Azerbaycan Cumhurbaşkanı Aliyev, ülkesindeki 46 devlet hastanesinde yeni tip koronavirüs  hastalarının tedavi gördüğünü, 40'tan fazla laboratuvara sahip olduklarını açıkladı.

Hükümetin salgın döneminde 2,5 milyar dolar tutarında sosyal yardım ve mali destek paketi uyguladığını belirten Aliyev, "Sosyal yardım faaliyetimiz 5 milyon insanı kapsadı, bu da ülke nüfusunun yarısı demektir. Salgınla mücadele hiçbir yurt dışı mali destek almadan sadece kendi iç kaynaklarımızla finanse edildi" dedi. 
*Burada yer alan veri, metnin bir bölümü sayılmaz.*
/-- Settles O24: of the ways a step can end, only a command run can write SRC, and of the commands only PUT does
(`srcElem_of_exec`). -/
theorem sourceElementsStayUntilPut : Obligations.SourceElementsStayUntilPut := by
  intro s t h hreset k
  rcases step_next_cases h with ⟨-, rfl⟩ | ⟨e, rest, hi, hcase⟩
  · exact .inl rfl
  · rcases hcase with ⟨rfl, -⟩ | ⟨n, rfl⟩ | ⟨-, -, rfl⟩ | ⟨-, -, n, v, -, rfl⟩ | ⟨hf, w, hw, hcmd⟩
    · exact absurd (by simp [hi]) hreset
    · exact .inl rfl
    · exact .inl rfl
    · exact .inl (portStore_srcElem _ n v k)
    · rcases hcmd with ⟨-, rfl⟩ | ⟨i, hd, hexec⟩
      · exact .inl (State.enterFault_srcElem _ _ k)
      · rcases srcElem_of_exec hexec k with hsame | ⟨rfl, hk, hval⟩
        · exact .inl hsame
        · have hword : w = 0x00000020#32 := (decode_eq_ok_iff w .put).1 hd
          exact .inr ⟨hf, by simp [hi, hw, hword], hk, hval⟩

end Sys2Proof.Machine
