-- ==== Sys2Proof/Machine/Memory.lean ====
section
/-! DEFINITION. The byte arrays IN and OUT (20_memory R50): reading and writing one byte and a run of
bytes, and the canonical form of the list that holds them (log 5). -/

namespace Sys2Proof.Machine

/-- The canonical form: indices strictly rising.  An index not listed has no value, so no entry can
equal what an unlisted index reads as. -/
abbrev Memory.wf (m : Memory) : Prop := m.Pairwise (fun x y => x.1 < y.1)

/-- `B[j]`, or `none` where the byte holds no value (00_scope R11; 10_state R41). -/
def Memory.read (m : Memory) (a : Nat) : Option Byte :=
  match m with
  | [] => none
  | c :: rest => if c.1 = a then some c.2 else Memory.read rest a

/-- Write one byte, keeping the indices rising. -/
def Memory.write (m : Memory) (a : Nat) (b : Byte) : Memory :=
  match m with
  | [] => [(a, b)]
  | c :: rest =>
    if a < c.1 then (a, b) :: c :: rest
    else if a = c.1 then (a, b) :: rest
    else c :: Memory.write rest a b

/-- `MemWrite(B, a, n, s)`: the bytes of `s` at `a`, `a + 1`, ... (00_scope R11). -/
def Memory.writeBytes (m : Memory) (a : Nat) (s : List Byte) : Memory :=
  match s with
  | [] => m
  | b :: rest => Memory.writeBytes (Memory.write m a b) (a + 1) rest

/-- `MemRead(B, a, n)`: n consecutive bytes, or `none` where one of them holds no value (00_scope R11). -/
def Memory.readBytes (m : Memory) (a n : Nat) : Option (List Byte) :=
  match n with
  | 0 => some []
  | k + 1 =>
    match Memory.read m a, Memory.readBytes m (a + 1) k with
    | some b, some rest => some (b :: rest)
    | _, _ => none

end Sys2Proof.Machine
end

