-- ==== Sys2Proof/Machine/Ops.lean ====
section
/-! DEFINITION. The named operations over the state: register and buffer updates, reading the input
and the output, the two ways a command ends (with a result, or by `raise`, 60_exceptions R211). -/

namespace Sys2Proof.Machine

/-- Write STATUS. -/
def State.setStatus (s : State) (st : Status) : State := { s with status := st }

/-- Write KEY and set KEY_V (46_framing_and_control R191, R192). -/
def State.setKey (s : State) (k : Byte) : State :=
  { s with key := k, status := { s.status with keyV := true } }

/-- Write IN[0..n-1] and IN_LEN; the bytes above keep what they held (10_state R22; log 10). -/
def State.storeIn (s : State) (b : List Byte) : State :=
  { s with inBuf := s.inBuf.writeBytes 0 b, inLen := b.length }

/-- Write OUT[0..n-1] and OUT_LEN (20_memory R53; log 10). -/
def State.storeOut (s : State) (b : List Byte) : State :=
  { s with outBuf := s.outBuf.writeBytes 0 b, outLen := b.length }

/-- Write CTR (10_state R32). -/
def State.setCtr (s : State) (v : BitVec 8) : State := { s with ctr := v }

/-- Write ID_V (10_state R28). -/
def State.setIdV (s : State) (v : Bool) : State := { s with status := { s.status with idV := v } }

/-- Write ST_V (10_state R28). -/
def State.setStV (s : State) (v : Bool) : State := { s with status := { s.status with stV := v } }

/-- Write PR_V (10_state R28). -/
def State.setPrV (s : State) (v : Bool) : State := { s with status := { s.status with prV := v } }

/-- Write CNT_V (10_state R28). -/
def State.setCntV (s : State) (v : Bool) : State := { s with status := { s.status with cntV := v } }

/-- Write SA (10_state R29). -/
def State.setSa (s : State) (v : Bool) : State := { s with status := { s.status with sa := v } }

/-- Write the identity record. -/
def State.setIdentity (s : State) (r : IdentityRecord) : State := { s with identity := r }

/-- Write the status-bitmap record. -/
def State.setAlerts (s : State) (r : AlertRecord) : State := { s with alerts := r }

/-- Write the brew-progress record. -/
def State.setProgress (s : State) (r : ProgressRecord) : State := { s with progress := r }

/-- Write the statistics record. -/
def State.setStatistics (s : State) (r : StatisticsRecord) : State := { s with statistics := r }

/-- A command with opcode `op` ends with ERR `e`: its one write of STATUS (10_state R31). -/
def State.finish (s : State) (e : Err) (op : Byte) : State := s.setStatus (statusAfter e op s.status)

/-- `raise e` of a command with opcode `op`: STATUS is all that changes (60_exceptions R211, R213).
The bit the command owns is cleared by the caller, before. -/
def State.raise (s : State) (e : Err) (op : Byte) : Host.Outcome State Fault Refusal :=
  .next (s.finish e op)

/-- The first `n` bytes of a buffer of `cap` bytes: a fault where the length is above the capacity or
a byte holds no value (20_memory R51, R52; log 11). -/
def leadingBytes (cap : Nat) (m : Memory) (n : Nat) : Except Fault (List Byte) :=
  if n ≤ cap then
    match m.readBytes 0 n with
    | some b => .ok b
    | none => .error .unspecifiedByte
  else .error .outsideBuffer

/-- IN[0..IN_LEN-1] (10_state R22). -/
def State.input (s : State) : Except Fault (List Byte) := leadingBytes s.cfg.bufBytes s.inBuf s.inLen

/-- OUT[0..OUT_LEN-1] (10_state R23). -/
def State.output (s : State) : Except Fault (List Byte) := leadingBytes s.cfg.bufBytes s.outBuf s.outLen

/-- Go on with IN[0..IN_LEN-1]. -/
def State.withInput (s : State) (k : List Byte → Host.Outcome State Fault Refusal) :
    Host.Outcome State Fault Refusal :=
  match s.input with
  | .ok b => k b
  | .error f => .fault f

/-- Go on with OUT[0..OUT_LEN-1]. -/
def State.withOutput (s : State) (k : List Byte → Host.Outcome State Fault Refusal) :
    Host.Outcome State Fault Refusal :=
  match s.output with
  | .ok b => k b
  | .error f => .fault f

/-- A producer ends with the bytes `b` in OUT and ERR = OK (20_memory R53).  The bytes fit whenever
IN_LEN is at most BUF_BYTES; no command forms an index at or above it (R51). -/
def State.produce (s : State) (op : Byte) (b : List Byte) : Host.Outcome State Fault Refusal :=
  if b.length ≤ s.cfg.bufBytes then .next ((s.storeOut b).finish .ok op) else .fault .outsideBuffer

/-- The transform as a command applies it: CTR runs from 0 over the nibbles (10_state R32). -/
def State.runCounter (s : State) (n : Nat) : State := s.setCtr (counterAfter n)

end Sys2Proof.Machine
end

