/-- 60_exceptions R226, 70_reset R231: with nothing from the host the engine is idle and holds its
state. -/
def Obligations.IdleHoldsState : Prop :=
  ∀ s : State, configValid s.cfg = true → s.host = [] → step s = .next s

/-- 70_reset R232: no step is taken under a configuration that fails its checks. -/
def Obligations.BadConfigurationRefused : Prop :=
  ∀ s : State, configValid s.cfg = false → step s = .refused .badConfiguration

/-! ### Reset -/

/-- 10_state R39, the values the spec gives, under every configuration: KEY_V, both lengths, STATUS,
CTR, the valid bits, and the tables as configured.  Last, what the model takes as its reset state: the
reset configuration (log 2) and an empty queue of host actions (log 6), both the model's choice. -/
def Obligations.ResetValues : Prop :=
  (∀ (c : Config) (h : List HostAction),
    (State.resetUnder c h).status.keyV = false ∧ (State.resetUnder c h).inLen = 0
      ∧ (State.resetUnder c h).outLen = 0
      ∧ statusWord (State.resetUnder c h).status = 0x00000000#32
      ∧ (State.resetUnder c h).ctr = 0x00#8
      ∧ (State.resetUnder c h).status.idV = false ∧ (State.resetUnder c h).status.stV = false
      ∧ (State.resetUnder c h).status.prV = false ∧ (State.resetUnder c h).status.cntV = false
      ∧ (State.resetUnder c h).cfg.t1 = c.t1 ∧ (State.resetUnder c h).cfg.t2 = c.t2)
    ∧ State.reset = State.resetUnder resetConfig []

/-- 70_reset R230, R232: a reset by the host sets what the spec gives a value, and leaves the
configuration and what the host has still to do. -/
def Obligations.ResetStep : Prop :=
  ∀ s : State, ∃ t, hostStep .reset s = .next t ∧ t.cfg = s.cfg ∧ t.host = s.host
    ∧ t.status.keyV = false ∧ t.inLen = 0 ∧ t.outLen = 0 ∧ statusWord t.status = 0x00000000#32
    ∧ t.ctr = 0x00#8

/-- The invariant holds at reset. -/
def Obligations.ResetMeetsInvariant : Prop := EngineInv State.reset

/-- Every step keeps the invariant: buffers canonical and inside their capacity with every byte below
the length held, STICKY over every fault code, valid records in their form, the configuration valid. -/
def Obligations.StepKeepsInvariant : Prop :=
  ∀ s t : State, EngineInv s → step s = .next t → EngineInv t

/-- The configuration is fixed for the whole run (10_state R20): no step changes it. -/
def Obligations.StepKeepsConfiguration : Prop :=
  ∀ s t : State, step s = .next t → t.cfg = s.cfg

/-! ### STATUS and the rules over all commands -/

/-- 10_state R25, R26: where each field of STATUS stands, that the reserved bits read 0, and the codes
of ERR. -/
def Obligations.StatusWordFields : Prop :=
  (∀ st : Status,
    (statusWord st).extractLsb' 0 4 = errCode st.err ∧ (statusWord st).getLsbD 4 = st.sticky
      ∧ (statusWord st).extractLsb' 5 3 = 0#3 ∧ (statusWord st).getLsbD 8 = st.idV
      ∧ (statusWord st).getLsbD 9 = st.stV ∧ (statusWord st).getLsbD 10 = st.prV
      ∧ (statusWord st).getLsbD 11 = st.cntV ∧ (statusWord st).getLsbD 12 = st.keyV
      ∧ (statusWord st).getLsbD 13 = st.sa ∧ (statusWord st).extractLsb' 14 2 = 0#2
      ∧ (statusWord st).extractLsb' 16 8 = st.lastOp ∧ (statusWord st).extractLsb' 24 8 = 0#8)
    ∧ errCode .ok = 0#4 ∧ errCode .decode = 1#4 ∧ errCode .statsUnavailable = 2#4
    ∧ errCode .config = 3#4 ∧ errCode .illegal = 4#4 ∧ errCode .overflow = 5#4 ∧ errCode .nokey = 6#4

/-- 10_state R30: LAST_OP is bits [15:8] of the command word, however the command ends; an illegal
word's too. -/
def Obligations.LastOpIsOpcode : Prop :=
  ∀ (s t : State) (w : CommandWord),
    hostStep (.command w) s = .next t → t.status.lastOp = w.extractLsb' 8 8

/-- 10_state R27: a command sets STICKY when it ends with a fault code, STATS_UNAVAILABLE not among
them, and never clears it; nothing but reset does. -/
def Obligations.StickyOverFaultCodes : Prop :=
  ∀ s t : State,
    (∀ w, hostStep (.command w) s = .next t →
      (t.status.sticky = true ↔ s.status.sticky = true
        ∨ t.status.err ∈ [Err.decode, Err.config, Err.illegal, Err.overflow, Err.nokey]))
    ∧ (∀ a, a ≠ .reset → hostStep a s = .next t → s.status.sticky = true → t.status.sticky = true)
    ∧ (hostStep .reset s = .next t → t.status.sticky = false)

/-- 10_state R28, R29: each valid bit, and SA, is written by its own command alone. -/
def Obligations.ValidBitsHaveOneWriter : Prop :=
  ∀ (i : Instr) (s t : State), exec i s = .next t →
    (i ≠ .decid → t.status.idV = s.status.idV) ∧ (i ≠ .decst → t.status.stV = s.status.stV)
      ∧ (i ≠ .decpr → t.status.prV = s.status.prV) ∧ (i ≠ .decstat → t.status.cntV = s.status.cntV)
      ∧ (i ≠ .stchk → t.status.sa = s.status.sa)

/-- 10_state R28: a decoder sets its record's valid bit to 1 when it succeeds and to 0 when it fails. -/
def Obligations.DecodersSetTheirBit : Prop :=
  ∀ (s t : State),
    (exec .decid s = .next t → t.status.idV = decide (t.status.err = .ok))
      ∧ (exec .decst s = .next t → t.status.stV = decide (t.status.err = .ok))
      ∧ (exec .decpr s = .next t → t.status.prV = decide (t.status.err = .ok))
      ∧ (exec .decstat s = .next t → t.status.cntV = decide (t.status.err = .ok))

/-- 10_state R21: KEY and KEY_V are written by SETKEY and KEYID only. -/
def Obligations.KeyHasTwoWriters : Prop :=
  ∀ (i : Instr) (s t : State), exec i s = .next t → (∀ k, i ≠ .setkey k) → i ≠ .keyid →
    t.key = s.key ∧ t.status.keyV = s.status.keyV

/-- 30_encoding R73: what a command does not list as written is unchanged: IN but by MOV, OUT but by
the producers, each record but by its decoder, CTR but by the transform; and never what is not the
engine's. -/
def Obligations.CommandsWriteOnlyTheirOwn : Prop :=
  ∀ (i : Instr) (s t : State), exec i s = .next t →
    t.cfg = s.cfg ∧ t.host = s.host ∧ t.reply = s.reply
      ∧ (i ≠ .mov → t.inBuf = s.inBuf ∧ t.inLen = s.inLen)
      ∧ ((∀ c, i ≠ .xform c) → (∀ c p a, i ≠ .frame c p a) → i ≠ .encpr → (∀ m, i ≠ .stsel m) →
          (∀ l, i ≠ .barista l) → i ≠ .keepalive → t.outBuf = s.outBuf ∧ t.outLen = s.outLen)
      ∧ (i ≠ .decid → t.identity = s.identity) ∧ (i ≠ .decst → t.alerts = s.alerts)
      ∧ (i ≠ .decpr → t.progress = s.progress) ∧ (i ≠ .decstat → t.statistics = s.statistics)
      ∧ (i ≠ .xform true → (∀ p a, i ≠ .frame true p a) → t.ctr = s.ctr)

/-- The frame of the stores (00_scope R11 `MemWrite`): a command, and a LOAD, writes a buffer at indices
0 .. length - 1, so every byte at or above the length it leaves reads as before.  20_memory R53 calls
those bytes not meaningful; that they keep what they held is the model's choice (log 10). -/
def Obligations.StoresKeepOtherBytes : Prop :=
  (∀ (i : Instr) (s t : State), exec i s = .next t →
    ∀ a, (t.inLen ≤ a → t.inBuf.read a = s.inBuf.read a)
      ∧ (t.outLen ≤ a → t.outBuf.read a = s.outBuf.read a))
  ∧ ∀ (b : List Byte) (s t : State), hostStep (.load b) s = .next t →
    ∀ a, b.length ≤ a → t.inBuf.read a = s.inBuf.read a

/-- 60_exceptions R213: a command that ends with any ERR other than OK writes no result; of STATUS it
writes ERR, STICKY, LAST_OP and its own bit, which it clears. -/
def Obligations.FailureWritesNoResult : Prop :=
  ∀ (i : Instr) (s t : State), exec i s = .next t → t.status.err ≠ .ok →
    t = { s with status := { s.status with
            err := t.status.err
            sticky := t.status.sticky
            lastOp := t.status.lastOp
            idV := s.status.idV && decide (i ≠ .decid)
            prV := s.status.prV && decide (i ≠ .decpr)
            sa := s.status.sa && decide (i ≠ .stchk) } }

/-- 20_memory R60, 60_exceptions R221: every command is always permitted: in every state of the
invariant each command ends in a next state. -/
def Obligations.EveryCommandCompletes : Prop :=
  ∀ (i : Instr) (s : State), EngineInv s → ∃ t, exec i s = .next t

/-! ### Control commands -/

/-- 46_framing_and_control R190: NOP writes ERR = OK and LAST_OP = 0x00 and nothing else. -/
def Obligations.NopResult : Prop :=
  ∀ s : State, exec .nop s = .next { s with status := okStatus s.status 0x00#8 }

/-- 46_framing_and_control R191: SETKEY writes KEY, KEY_V = 1, ERR = OK and LAST_OP = 0x01. -/
def Obligations.SetkeyResult : Prop :=
  ∀ (s : State) (k : Byte),
    exec (.setkey k) s =
      .next { s with key := k, status := { okStatus s.status 0x01#8 with keyV := true } }

/-- 46_framing_and_control R192: KEYID takes the key field of the identity in IN; too short an IN is
DECODE and leaves KEY and KEY_V; the identity record is untouched in both cases. -/
def Obligations.KeyidResult : Prop :=
  ∀ (s : State) (b : List Byte), InHolds s b →
    if b.length < idMinLen s.cfg.idLayout then
      exec .keyid s = .next { s with status := faultStatus s.status .decode 0x02#8 }
    else
      ∃ k, b[s.cfg.idLayout.key]? = some k ∧
        exec .keyid s =
          .next { s with key := k, status := { okStatus s.status 0x02#8 with keyV := true } }

/-- 46_framing_and_control R193: MOV copies OUT into IN and changes nothing else but STATUS. -/
def Obligations.MovResult : Prop :=
  ∀ (s : State) (b : List Byte), OutHolds s b →
    ∃ t, exec .mov s = .next t
      ∧ t = { s with inBuf := t.inBuf, inLen := b.length, status := okStatus s.status 0x03#8 }
      ∧ Stored t.inBuf b

/-! ### Cipher and framing -/

/-- 40_cipher R101, C = 0: XFORM copies IN to OUT and needs no key. -/
def Obligations.XformCopies : Prop :=
  ∀ (s : State) (b : List Byte), InHolds s b →
    ∃ t, exec (.xform false) s = .next t ∧ Produced s t 0x10#8 b

/-- 40_cipher R101, R103, R105, C = 1: byte j of OUT is the two nibbles of IN[j] at indices 2j and
2j + 1. -/
def Obligations.XformEnciphers : Prop :=
  ∀ (s : State) (b : List Byte), InHolds s b → s.status.keyV = true →
    ∃ t r, exec (.xform true) s = .next t ∧ ProducedByTransform s t 0x10#8 r ∧ r.length = b.length
      ∧ ∀ j (h : j < b.length), ∃ y : Byte, r[j]? = some y
          ∧ y.extractLsb' 4 4 = nib s.cfg (b[j].extractLsb' 4 4) (2 * j)
              (s.key.extractLsb' 4 4) (s.key.extractLsb' 0 4)
          ∧ y.extractLsb' 0 4 = nib s.cfg (b[j].extractLsb' 0 4) (2 * j + 1)
              (s.key.extractLsb' 4 4) (s.key.extractLsb' 0 4)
Aliyev, salgın döneminde Dünya Sağlık Örgütü (DSÖ) ile sıkı temasta olduklarını vurgulayarak, "DSÖ'ye toplam 10 milyon dolar yardımda bulunduk. Azerbaycan aynı zamanda bugüne kadar 30'dan fazla ülkeye insani ve mali yardım sağlamıştır" diye konuştu.

"Ermenistan küresel ateşkes çağrısını hiçe saydı"

BM Genel Sekreterinin salgın döneminde küresel ateşkesle ilgili çağrısını Azerbaycan olarak desteklediklerini ifade eden Aliyev, fakat bu çağrının Azerbaycan topraklarını 30 yıldır işgal altında tutan Ermenistan tarafından hiçe sayıldığına vurgu yaptı.

Aliyev, Erivan yönetiminin son 2 yılda müzakere sürecini bilinçli şekilde sekteye uğrattığının altını çizerek, Ermenistan'ın 27 Eylül'de Azerbaycan'a karşı geniş kapsamlı askeri provokasyon gerçekleştirdiğini dile getirdi.

Ermenistan ordusunun 44 gün boyunca Azerbaycan'ın sivil yerleşim birimlerine top ve füze saldırıları gerçekleştirdiğini hatırlatan Aliyev, 11'i çocuk 94 sivilin yaşamını yitirdiğini, 400'den fazla sivilin de yaralandığını kaydetti.

"Dağlık Karabağ sorunu askeri ve politik yollarla çözüldü"

Aliyev, Azerbaycan ordusunun başlattığı karşı saldırıda işgal altındaki topraklardan bir kısmını kurtardığını, diğer kısmının da Ermenistan'ın imzalamak zorunda kaldığı ateşkes bildirisi gereği Azerbaycan'a iade edildiğini hatırlatarak, şunları söyledi:

"Yaklaşık 1 aydır ateşkese uyuluyor. Türkiye ve Rusya, Ortak Ateşkes İzleme Merkezi aracılığıyla ateşkesin sürdürülmesinde önemli rol oynuyor. Böylece Dağlık Karabağ sorunu askeri ve politik yollarla çözüldü. Uluslararası hukuka (Ermenistan tarafından) aldırış edilmemesi nedeniyle, BM Güvenlik Konseyi kararlarının güç kullanılarak uygulanması kaçınılmazdı. Sonuç olarak, saldırgan devlet barış yapmak zorunda kaldı."